Nevertheless I tried to rouse myself into making the approach. I would be firm, look straight into her lovely, fearsome eyes, disdaining the male beside her. Perhaps it would be attractive.
About then a young constable sought my attention.
‘Me?’ I asked.
‘Yeah, you.’
He confirmed with the chief, some fifty yards away, who pointed at me with his baton, holding it like a sten gun.
We walked over to the chief.
The constable took guard beside him with a smirk. ‘The man make innocent face, though.’
The chief too was grinning. He had a scar on one cheek; it turned into a crater when he grinned.
‘Whoa, boy, is the Indian national,’ he remarked.
He lingered on the statement. Addressing the constable, he added: ‘You right, the man pull innocent face for true.’
‘What going on, chief?’ I asked, myself grinning.
‘Who permitted you to ask a question?’ he shot back in a raised voice.
It startled me.
He turned to the constable.
‘You hear me grant permission?’
‘Negative, bossman.

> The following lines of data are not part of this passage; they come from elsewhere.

-- ==== Sys2Proof/Tests/Slice0.lean ====
section
/-! SUPPORT. The model's own tests. Expected results are the spec's: the vectors of 95_test_vectors (their ids stand in the
comments), the opcode matrix of 30_encoding R86, and the rules named. The start state of a vector is `start`; our unlisted
byte is 0xFF and the vectors' is 0x00, so a test lists the zero bytes it reads. The last part shows for each statement with
hypotheses a state and operands that meet them. -/

open Sys2Proof Sys2Proof.Machine Sys2Proof.Claims

namespace Sys2Proof.Tests

/-- The default start state of the vectors (95_test_vectors Part 2). -/
def start : State := { State.reset with pc := 0x8000 }

/-- Bytes placed in memory. -/
def prog (s : State) (cells : List (Word × List Byte)) : State :=
  s.setMem (cells.foldl (fun m c => Memory.place m c.1 c.2) s.mem)

/-- The bytes written through the port, in order. -/
def written (log : List Access) : List (Word × Byte) :=
  log.filterMap fun e => match e with
    | .read _ => none
    | .write a v => some (a, v)

/-- The step succeeds with these registers, memory writes and cycles. -/
def ends (s : State) (a x y p sp : Byte) (pc : Word) (w : List (Word × Byte)) (cycles : Nat) : Bool :=
  match step s with
  | .next t => (t.a, t.x, t.y, t.p, t.sp, t.pc) == (a, x, y, p, sp, pc) && written t.accesses == w &&
      t.cycles == cycles && t.outcome == .success
  | _ => false

/-- The step ends as UnimplementedOpcode with this byte and leaves this pc, these writes and cycles. -/
def illegal (s : State) (op : Byte) (pc : Word) (w : List (Word × Byte)) (cycles : Nat) : Bool :=
  match step s with
  | .fault (.unimplementedOpcode o t) => o == op && t.pc == pc && written t.accesses == w && t.cycles == cycles &&
      t.outcome == .unimplementedOpcode op
  | _ => false

/-- The step is refused as decimal arithmetic. -/
def refuses (s : State) : Bool :=
  match step s with
  | .refused .decimalArithmetic => true
  | _ => false

/-- The step answers a next state with this property. -/
def nextIs (s : State) (f : State → Bool) : Bool :=
  match step s with
  | .next t => f t
  | _ => false

/-- The behaviour answers a next state with this property. -/
def execIs (i : Instr) (s : State) (f : State → Bool) : Bool :=
  match exec i s with
  | .next t => f t
  | _ => false

/-- The bytes decode to this instruction and nothing is left. -/
def reads (bytes : List Byte) (i : Instr) : Bool := decode bytes == .ok i []

/-! WellFormed: an ill-formed byte string for each check is refused -/

/-- There is no byte 0 (R80). -/
theorem test_wf_empty : wfBytes [] = false := by decide
/-- 0x02 is one of the 105 illegal values (R88). -/
theorem test_wf_illegal : wfBytes [0x02] = false := by decide
/-- The 65C02's BIT immediate 0x89 is illegal too (R88, V-EX4). -/
theorem test_wf_illegal_two_bytes : wfBytes [0x89, 0x00] = false := by decide
/-- LDA absolute is three bytes (R84): two are too few. -/
theorem test_wf_short : wfBytes [0xAD, 0x34] = false := by decide
/-- NOP is one byte (R84): two are too many. -/
theorem test_wf_long : wfBytes [0xEA, 0x00] = false := by decide
/-- Instructions of each of the three formats pass (R81). -/
theorem test_wf_accepts : (wfBytes [0xEA] && wfBytes [0xA9, 0x42] && wfBytes [0xAD, 0x34, 0x12]) = true := by decide

/-! Memory's canonical form -/

/-- Writing the unlisted byte removes the entry; entries stay sorted (log entry 2). -/
theorem test_memory_canonical :
    ((Memory.write [] 0x20 0x01).write 0x10 0x02).write 0x20 0xFF = ([(0x10, 0x02)] : Memory) := by decide
/-- A list that is not sorted, or lists the unlisted byte, or leaves the address space, is not in the form. -/
theorem test_memory_not_wf :
    (Memory.wf [(2, 0), (1, 0)] || Memory.wf [(1, 0xFF)] || Memory.wf [(65536, 0)] || Memory.wf [(1, 0), (1, 0)]) = false := by
  decide

/-! Decoding: one word per constructor, opcode and byte order as the rule of each instruction gives them -/

/-- 43_load_store R160 to R162. -/
theorem test_decode_loads :
    (reads [0xA1, 0x8F] (.ldaIzx 0x8F) && reads [0xA5, 0x8F] (.ldaZp 0x8F) &&
     reads [0xA9, 0x8F] (.ldaImm 0x8F) && reads [0xAD, 0x34, 0x12] (.ldaAbs 0x1234) &&
     reads [0xB1, 0x8F] (.ldaIzy 0x8F) && reads [0xB5, 0x8F] (.ldaZpx 0x8F) &&
     reads [0xB9, 0x34, 0x12] (.ldaAby 0x1234) && reads [0xBD, 0x34, 0x12] (.ldaAbx 0x1234) &&
     reads [0xA2, 0x8F] (.ldxImm 0x8F) && reads [0xA6, 0x8F] (.ldxZp 0x8F) &&
     reads [0xAE, 0x34, 0x12] (.ldxAbs 0x1234) && reads [0xB6, 0x8F] (.ldxZpy 0x8F) &&
     reads [0xBE, 0x34, 0x12] (.ldxAby 0x1234) && reads [0xA0, 0x8F] (.ldyImm 0x8F) &&
     reads [0xA4, 0x8F] (.ldyZp 0x8F) && reads [0xAC, 0x34, 0x12] (.ldyAbs 0x1234) &&
     reads [0xB4, 0x8F] (.ldyZpx 0x8F) && reads [0xBC, 0x34, 0x12] (.ldyAbx 0x1234)) = true := by decide

/-- 43_load_store R163 to R165. -/
theorem test_decode_stores :
    (reads [0x81, 0x8F] (.staIzx 0x8F) && reads [0x85, 0x8F] (.staZp 0x8F) &&
     reads [0x8D, 0x34, 0x12] (.staAbs 0x1234) && reads [0x91, 0x8F] (.staIzy 0x8F) &&
     reads [0x95, 0x8F] (.staZpx 0x8F) && reads [0x99, 0x34, 0x12] (.staAby 0x1234) &&
     reads [0x9D, 0x34, 0x12] (.staAbx 0x1234) && reads [0x86, 0x8F] (.stxZp 0x8F) &&
     reads [0x8E, 0x34, 0x12] (.stxAbs 0x1234) && reads [0x96, 0x8F] (.stxZpy 0x8F) &&
     reads [0x84, 0x8F] (.styZp 0x8F) && reads [0x8C, 0x34, 0x12] (.styAbs 0x1234) &&
     reads [0x94, 0x8F] (.styZpx 0x8F)) = true := by decide

/-- 44_transfer_stack R170 to R185. -/
theorem test_decode_transfers_and_stack :
    (reads [0x48] .pha && reads [0x08] .php &&
     reads [0x68] .pla && reads [0x28] .plp &&
     reads [0xAA] .tax && reads [0xA8] .tay &&
     reads [0xBA] .tsx && reads [0x8A] .txa &&
     reads [0x9A] .txs && reads [0x98] .tya) = true := by decide

/-- 45_arithmetic R190, R192. -/
theorem test_decode_add_and_subtract :
    (reads [0x61, 0x8F] (.adcIzx 0x8F) && reads [0x65, 0x8F] (.adcZp 0x8F) &&
     reads [0x69, 0x8F] (.adcImm 0x8F) && reads [0x6D, 0x34, 0x12] (.adcAbs 0x1234) &&
     reads [0x71, 0x8F] (.adcIzy 0x8F) && reads [0x75, 0x8F] (.adcZpx 0x8F) &&
     reads [0x79, 0x34, 0x12] (.adcAby 0x1234) && reads [0x7D, 0x34, 0x12] (.adcAbx 0x1234) &&
     reads [0xE1, 0x8F] (.sbcIzx 0x8F) && reads [0xE5, 0x8F] (.sbcZp 0x8F) &&
     reads [0xE9, 0x8F] (.sbcImm 0x8F) && reads [0xED, 0x34, 0x12] (.sbcAbs 0x1234) &&
     reads [0xF1, 0x8F] (.sbcIzy 0x8F) && reads [0xF5, 0x8F] (.sbcZpx 0x8F) &&
     reads [0xF9, 0x34, 0x12] (.sbcAby 0x1234) && reads [0xFD, 0x34, 0x12] (.sbcAbx 0x1234)) = true := by decide

/-- 45_arithmetic R193 to R195. -/
theorem test_decode_compares :
    (reads [0xC1, 0x8F] (.cmpIzx 0x8F) && reads [0xC5, 0x8F] (.cmpZp 0x8F) &&
     reads [0xC9, 0x8F] (.cmpImm 0x8F) && reads [0xCD, 0x34, 0x12] (.cmpAbs 0x1234) &&
     reads [0xD1, 0x8F] (.cmpIzy 0x8F) && reads [0xD5, 0x8F] (.cmpZpx 0x8F) &&
     reads [0xD9, 0x34, 0x12] (.cmpAby 0x1234) && reads [0xDD, 0x34, 0x12] (.cmpAbx 0x1234) &&
     reads [0xE0, 0x8F] (.cpxImm 0x8F) && reads [0xE4, 0x8F] (.cpxZp 0x8F) &&
     reads [0xEC, 0x34, 0x12] (.cpxAbs 0x1234) && reads [0xC0, 0x8F] (.cpyImm 0x8F) &&
     reads [0xC4, 0x8F] (.cpyZp 0x8F) && reads [0xCC, 0x34, 0x12] (.cpyAbs 0x1234)) = true := by decide

/-- 45_arithmetic R196 to R201. -/
theorem test_decode_increments :
    (reads [0xC6, 0x8F] (.decZp 0x8F) && reads [0xCE, 0x34, 0x12] (.decAbs 0x1234) &&
     reads [0xD6, 0x8F] (.decZpx 0x8F) && reads [0xDE, 0x34, 0x12] (.decAbx 0x1234) &&
     reads [0xCA] .dex && reads [0x88] .dey &&
     reads [0xE6, 0x8F] (.incZp 0x8F) && reads [0xEE, 0x34, 0x12] (.incAbs 0x1234) &&
     reads [0xF6, 0x8F] (.incZpx 0x8F) && reads [0xFE, 0x34, 0x12] (.incAbx 0x1234) &&
     reads [0xE8] .inx && reads [0xC8] .iny) = true := by decide

/-- 46_logic_shift R210 to R213. -/
theorem test_decode_logic :
    (reads [0x21, 0x8F] (.andIzx 0x8F) && reads [0x25, 0x8F] (.andZp 0x8F) &&
     reads [0x29, 0x8F] (.andImm 0x8F) && reads [0x2D, 0x34, 0x12] (.andAbs 0x1234) &&
     reads [0x31, 0x8F] (.andIzy 0x8F) && reads [0x35, 0x8F] (.andZpx 0x8F) &&
     reads [0x39, 0x34, 0x12] (.andAby 0x1234) && reads [0x3D, 0x34, 0x12] (.andAbx 0x1234) &&
     reads [0x24, 0x8F] (.bitZp 0x8F) && reads [0x2C, 0x34, 0x12] (.bitAbs 0x1234) &&
     reads [0x41, 0x8F] (.eorIzx 0x8F) && reads [0x45, 0x8F] (.eorZp 0x8F) &&
     reads [0x49, 0x8F] (.eorImm 0x8F) && reads [0x4D, 0x34, 0x12] (.eorAbs 0x1234) &&
     reads [0x51, 0x8F] (.eorIzy 0x8F) && reads [0x55, 0x8F] (.eorZpx 0x8F) &&
     reads [0x59, 0x34, 0x12] (.eorAby 0x1234) && reads [0x5D, 0x34, 0x12] (.eorAbx 0x1234) &&
     reads [0x01, 0x8F] (.oraIzx 0x8F) && reads [0x05, 0x8F] (.oraZp 0x8F) &&
     reads [0x09, 0x8F] (.oraImm 0x8F) && reads [0x0D, 0x34, 0x12] (.oraAbs 0x1234) &&
     reads [0x11, 0x8F] (.oraIzy 0x8F) && reads [0x15, 0x8F] (.oraZpx 0x8F) &&
     reads [0x19, 0x34, 0x12] (.oraAby 0x1234) && reads [0x1D, 0x34, 0x12] (.oraAbx 0x1234)) = true := by decide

I ain’t hear that at all.’
The chief grinned once more; then took it off as if it were a sticker.
‘It is I conducting the investigation, do you understand?’
‘What investigation?’
‘Sir,’ he said very deliberately, ‘I don’t think you heard me. I ask the questions. You give me answers.’
He returned his baton to his waist. I noticed he had no eyebrows.
‘You know the girl?’ he asked, with sudden belligerence.
He pointed to the side of the station, beyond the stairs, another fifty yards away. She stood with the man, both appearing to be in conversation with a constable.
‘Yes,’ I said.
‘How so?’
r /> ‘She was my—I was with her.’
‘How do you mean you were with her? You fuck she?’
The constable blurted out a short, snorting laugh. The chief glanced at her.
‘She look like she give sweet pum-pum, though. You ketch the meat fresh? Like it getting stale already.’
The constable gurgled. ‘Go easy, bossman. Man be from India.’ The chief fixed me with an eyebrowless stare.
‘Explain to me, sir, how you know the lady.’
‘We travelled together through Venezuela.’
‘What for?’
‘Just so,’ I shrugged. ‘We were travelling.’
‘Just so? What kind of jackarse travels through Venezuela just so?’ He left his mouth open. I could see his tongue, white, thick, rising up to wet his palate.
‘Sir, I strongly suggest you submit a reasonable answer.’
‘It’s the truth, chief. It was just … tourism.’
‘Tourism!’ He involved the constable.
‘Look where the man tourism take he. Eteringbang! How much tourist you see here?’ The depth of his boom, the deliberated certainty of his delivery, they had a mesmerising quality.
‘Let me start from the start,’ he said, rolling the thick syllables out slowly. ‘What were you doing in Guyana?’
‘I came just’ – I was about to say ‘just so’ and reconsidered – ‘for a holiday.’
He looked at me with a mix of incredulity and contempt.
‘It’s a very interesting place. I came to look at the culture.’
He sighed. He looked at the constable.
‘Dis bai deh pun serious skunt, bai.’
Turning to me he said as if handing back a term paper: ‘You are not doing well, Mr India. Not well at all.’